A este défice estrutural da promoção junta-se contudo um segundo défice, de gestão do stock: muitos dos fogos promovidos pelo setor público (Estado central, autarquias, empresas e institutos públicos) são alienados ou nem chegam a integrar o parque habitacional público (como sucede nos casos de promoção indireta, financiada pelo Estado mas concretizada pelo privado, visando colocar no mercado casas a preços controlados). Ou seja, o Estado não só tem construído pouco como não tem cuidado de manter na esfera pública toda a habitação que promove com fins sociais.
É isso que se constata ao comparar a evolução do número de alojamentos sociais existentes (censos) com o volume de fogos promovidos pelo Estado nas últimas décadas. Se em 1981 existiam cerca de 122 mil fogos de habitação social, em 2011 esse valor é praticamente o mesmo (123 mil), apesar de se terem construído entretanto mais 56 mil fogos. Ou seja, caso se tivesse mantido toda a promoção pública como propriedade pública, o parque de habitação social teria em 2011 cerca de 178 mil fogos, permitindo falar de um peso do setor público de 3,7% (superior aos 3,1% registados).
Curiosamente, o défice entre fogos construídos e existentes chega mesmo, no caso do setor público, a ser superior ao do setor privado e cooperativo, onde as mudanças de uso (da habitação para comércio ou serviços, por exemplo) são mais expectáveis que a perda de capacidade de resposta do Estado, decorrente da alienação de fogos sociais, às carências de habitação. De facto, em nenhum momento censitário, entre 1981 e 2011, se assiste à redução do parque privado e cooperativo (ao contrário do que sucede com o público), representando os fogos existentes em 2011 cerca de 85% do total de fogos construídos desde 1981 (rácio que é de apenas 69% no caso do parque habitacional público).

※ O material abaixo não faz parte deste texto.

-- ==== Sys2Proof/Machine/Lex.lean ====
section
/-! DEFINITION. Text to tokens (chapter 15). -/

namespace Sys2Proof.Machine

/-! ### The body and its checks (R370 to R372) -/

def lexNorm (ws : List Nat) : Nat := wd ws 4 25 24
def lexOff (ws : List Nat) : Nat := wd ws 10 15 0

/-- The checks of a TOKENIZE stage. -/
def State.lexInfo (s : State) (gen : Nat) (ws : List Nat) (hout : Bool) : SInfo :=
  let ends := (if wb ws 4 22 then 1 else 0) + (if wb ws 4 21 then 1 else 0)
  { bad := (if wd ws 4 28 26 = 7 || lexNorm ws = 3 || wd ws 4 19 0 ≠ 0 || (lexNorm ws ≠ 0 && !wbit (s.cfgAt gen (bLEX + 0x10)) 0) then [4] else []) ++
      (if wd ws 11 27 0 ≠ 0 then [11] else [])
    refs := [refAt ws 5 false, { refAt ws 7 true with shapeOnly := hout }, refId 91 9 (wd ws 9 31 16) false, refId 90 9 (wd ws 9 15 0) true,
      { refId 10 10 (wd ws 10 31 16) false with spaces := [0] }] ++ (if lexOff ws = 0xFFFF then [] else [refId 101 10 (lexOff ws) true])
    out := 7
    rel := fun d =>
      let o := d 7
      let n := o.cnt 1
      let t := tExt ws
      (if (d 5).elem ≠ 4096 || (span 2 3).any (fun k => (d 5).cnt k ≠ 1) then [5] else []) ++
      (if o.elem ≠ 4 || (span 2 3).any (fun k => o.cnt k ≠ 1) || o.cnt 0 > 32768 || o.cnt 0 < ends then [7] else []) ++
      (if (d 91).elem ≠ 64 || (span 1 4).any (fun k => (d 91).cnt k ≠ 1) || (d 91).cnt 0 < n ||
          (d 90).elem ≠ 64 || (span 1 4).any (fun k => (d 90).cnt k ≠ 1) || (d 90).cnt 0 < n then [9] else []) ++
      (if lexOff ws ≠ 0xFFFF && ((d 101).elem ≠ 4 || (List.range 5).any (fun k => (d 101).cnt k ≠ o.cnt k)) then [10] else []) ++
      (if t.getD 0 0 ≠ o.cnt 0 || t.getD 1 0 = 0 || t.getD 1 0 > 16 then [12] else []) ++
      (if t.getD 2 0 ≠ 1 || t.getD 3 0 ≠ 1 || t.getD 4 0 ≠ 1 || wd ws 13 7 0 ≠ 0xF0 then [13] else []) ++
      (if wd ws 14 19 5 ≠ 0x4688 then [14] else [])
    bouts := fun d t =>
      let b := t.getD 1 1 * (d 7).cnt 0 * 4
      (if hout then [] else [b]) ++ (if lexOff ws = 0xFFFF then [] else [b]) ++ [64 * t.getD 1 1]
    scratch := fun _ t => 1048576 + 16384 * t.getD 1 1
    par := some 10
    tiled := if hout then [] else [7] }

/-! ### One sample (R373 to R384) -/

/-- What became of one sample. -/
structure LexRes where
  ticket : Nat
  status : Nat := stOK
  /-- The row's tokens, BOS and EOS included. -/
  row : List Tok := []
  /-- Tokens beside BOS and EOS, and the damaged ones. -/
  total : Nat := 0
  m : Nat := 0
  bytesIn : Nat := 0
  cps : Nat := 0
  pieces : Nat := 0
  subst : Nat := 0
  fallback : Nat := 0
  long : Nat := 0
  truncated : Bool := false
  bom : Bool := false
  reads : List El := []

/-- Sample i; an error ends the command. -/
def State.lexSample (s : State) (t k : Nat) (x : Task) (ws : List Nat) (d : List Byte) (i : Nat) : Except Nat LexRes := do
  let count0 := (s.descOf t k 7).cnt 0
  let ie := s.elN (s.descOf t k 91) i
  let r : LexRes := { ticket := leNat (ie.data.take 4), reads := [ie] }
  let sel := wd ws 4 28 26
  match selField ie.data sel 3 with
  | none => .ok { r with status := if ie.poison.isEmpty then stFORMAT else stPOISON }
  | some f =>
    let (els, data) := s.fieldRd (s.descOf t k 5) i f
    let r := { r with reads := ie :: els }
    if r.reads.any (fun e => !e.poison.isEmpty) then .ok { r with status := stPOISON }
    else if f.type ≠ 3 && f.type ≠ 0xFF then .ok { r with status := stFORMAT }
    else
      let bom := data.take 3 = [0xEF, 0xBB, 0xBF]
      let cps := if bom then utfRun 3 (data.drop 3) [] none else utfRun 0 data [] none
      let subst := (cps.filter Cp.dmg).length
      let r := { r with bytesIn := data.length, bom := bom }
      if wb ws 4 23 && subst > 0 then .ok { r with status := stFORMAT }
      else
        let (cs, long) ← s.normalise x.gen (lexNorm ws) cps
        let ks ← cs.mapM (fun c => (classOf d c.c).map (fun k => (c, k)))
        let ks := ks.filter (fun c => decide (c.2 ≠ 15))
        let ps := cutPieces d ks
        let ts ← ps.mapM (fun p => let b := pieceBytes p; s.walk d (b.length + 1) b)
        let toks := (ts.map Prod.fst).flatten
        let edge (a : Nat) : Tok := { id := dictF d a 4, off := 0xFFFFFFFF, dmg := false }
        let bos := if wb ws 4 22 then [edge 0x30] else []
        let eos := if wb ws 4 21 then [edge 0x34] else []
        let r := { r with cps := ks.length, pieces := ps.length, subst := subst, fallback := (ts.map Prod.snd).sum, long := long }
        let tooMany := bos.length + toks.length + eos.length > count0
        if tooMany && !wb ws 4 20 then .ok { r with status := stOVERFLOW }
        else
          let toks := if tooMany then toks.take (count0 - eos.length - bos.length) else toks
          .ok { r with row := bos ++ toks ++ eos, total := toks.length, m := (toks.filter Tok.dmg).length, truncated := tooMany }

/-- A sample's outcome (R384). -/
def State.lexOutcome (s : State) (g : Nat) (r : LexRes) : Outcome :=
  if r.status ≠ stOK then failedSample r.ticket r.status (if r.status = stPOISON then 4 else 1)
  else s.damaged g r.ticket (if r.total = 0 then 0 else damageBp r.m r.total) 2

/-- The information entry (R383). -/
def LexRes.entry (r : LexRes) (o : Outcome) (dictVer norm : Nat) : List Byte :=
  let pad (l : List Byte) : List Byte := (l ++ List.replicate 64 0).take 64
  if r.status ≠ stOK then pad (leBytes 4 r.ticket ++ leBytes 4 0 ++ leBytes 2 r.status ++ leBytes 2 0 ++ leBytes 4 dictVer)
  else
    let bp := match o.report with | some (_, _, b) => b | none => 0
    pad (leBytes 4 r.ticket ++ leBytes 4 r.row.length ++ leBytes 2 o.status ++ leBytes 2 bp ++ leBytes 4 dictVer ++ leBytes 4 r.bytesIn ++
      leBytes 4 r.cps ++ leBytes 4 r.pieces ++ leBytes 4 r.subst ++ leBytes 4 r.fallback ++ leBytes 4 r.m ++
      leBytes 2 (putB r.truncated 0 + putB r.bom 1 + putB (decide (r.long ≠ 0)) 2) ++ leBytes 1 norm)

/-- A counter of a LEX instance (R390). -/
def lexCtr (bay k : Nat) : Nat := bLEX + 0x1000 + 0x100 * (bay - 4) + 8 * k

/-- What one sample adds to the counters. -/
def State.lexCount (s : State) (bay : Nat) (r : LexRes) (o : Outcome) : State :=
  let s := ((((s.bump (lexCtr bay 1) r.bytesIn).bump (lexCtr bay 3) r.fallback).bump (lexCtr bay 4) r.subst).bump (lexCtr bay 5) r.long)
  if r.status = stFORMAT ∨ r.status = stOVERFLOW then s.err (lexCtr bay 8)
  else if r.status ≠ stOK then s
  else (((s.bump (lexCtr bay 0) 1).bump (lexCtr bay 2) r.row.length).bump (lexCtr bay 6) (if r.truncated then 1 else 0)).whenB
    (o.status = stDAMAGED) (·.err (lexCtr bay 9))

/-- A TOKENIZE stage as one step (R370 to R384). -/
def State.lexRun (s : State) (t k : Nat) (x : Task) (g : Stage) : State :=
  let ws := g.words
  let d := s.parData t g
  let o := s.descOf t k 7
  let e := (List.range 5).map o.cnt
  match (List.range (e.getD 1 1)).mapM (s.lexSample t k x ws d) with
  | .error c => (s.whenB (c = stFORMAT) (·.err (lexCtr g.inst 10))).endStage t k { status := c }
  | .ok rs =>
    let ps := rs.map (fun r => (r, s.lexOutcome x.gen r))
    let pad := dictF d 0x38 4
    let tok (i : List Nat) : Option Tok := match rs[i.getD 1 0]? with
      | some r => r.row[i.getD 0 0]?
      | none => none
    let word (i : List Nat) : List Byte := leBytes 4 (match tok i with | some x => x.id | none => pad)
    let offw (i : List Nat) : List Byte := leBytes 4 (match tok i with | some x => x.off | none => 0xFFFFFFFF)
    let visits := tileVisits ws e
    let works := visits.map (fun j =>
      let els := tileEls ws e j
      let is := (els.map (fun i => i.getD 1 0)).eraseDups
      let mine := is.filterMap (fun i => (ps[i]?).map (fun p => (i, p)))
      { reads := mine.flatMap (fun p => p.2.1.reads)
        writes := (if handsOut x k then [] else els.map (fun i => (7, undigits o.counts i, word i, false))) ++
          (if lexOff ws = 0xFFFF then [] else els.map (fun i => (101, undigits o.counts i, offw i, false))) ++
          mine.map (fun p => (90, p.1, p.2.1.entry p.2.2 (dictF d 8 4) (lexNorm ws), false)) : Work })
    let pois := ((rs.flatMap LexRes.reads).flatMap El.poison).eraseDups.length
    let (s1, err) := (s.countPoison pois).runWorks t k works
    match err with
    | some c => s1.endStage t k { status := c }
    | none =>
      let s1 := ps.foldl (fun s p => s.lexCount g.inst p.1 p.2) s1
      let s1 := s1.fresh (fun f s => s.bump (lexCtr g.inst 7) (Config.freeValue f 0))
      let hb := if handsOut x k then visits.map (fun j => s.handBytes ws e j o.elem word) else []
      s1.endStage t k (sampleRes (wd ws 4 31 29) [] (ps.map Prod.snd)) hb

/-- R370. -/
def execTokenize (t k : Nat) (s : State) : Host.Outcome State Fault Refusal := .next (s.eng t k 2 1 (fun x g s => s.lexRun t k x g))

/-- The stage checks of the kind by opcode. -/
def State.lexStageInfo (s : State) (gen op : Nat) (ws : List Nat) (hout : Bool) : Option (Except Fail SInfo) :=
  if op = 1 then some (.ok (s.lexInfo gen ws hout)) else none

end Sys2Proof.Machine
end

A existência de um setor público de alojamento relevante constitui um instrumento incontornável das políticas de habitação social e de regulação do mercado habitacional. No caso português, não só a promoção estatal direta foi sempre deficitária como se descuidou a que existiu, permitindo-se a alienação de um volume significativo de fogos de habitação social. Para que se perceba a dimensão deste segundo défice, bastará dizer que a diferença entre o número de alojamentos promovidos (entre 1981 e 2011) e o número de alojamentos existentes (em 2011), é da ordem dos -56 mil fogos. Ou seja, mais do dobro do necessário para colmatar as mais prementes carências habitacionais recentemente identificadas (cerca de 26 mil famílias a necessitar de habitação ou de acesso a uma habitação digna).
É por isso que fazem todo o sentido, e apenas pecam por tardias, as medidas que integram a Nova Geração de Políticas de Habitação orientadas para o relançamento da promoção pública direta de alojamentos, o reforço do setor público de habitação e a reabilitação e preservação, em quantidade e qualidade, do parque habitacional público existente.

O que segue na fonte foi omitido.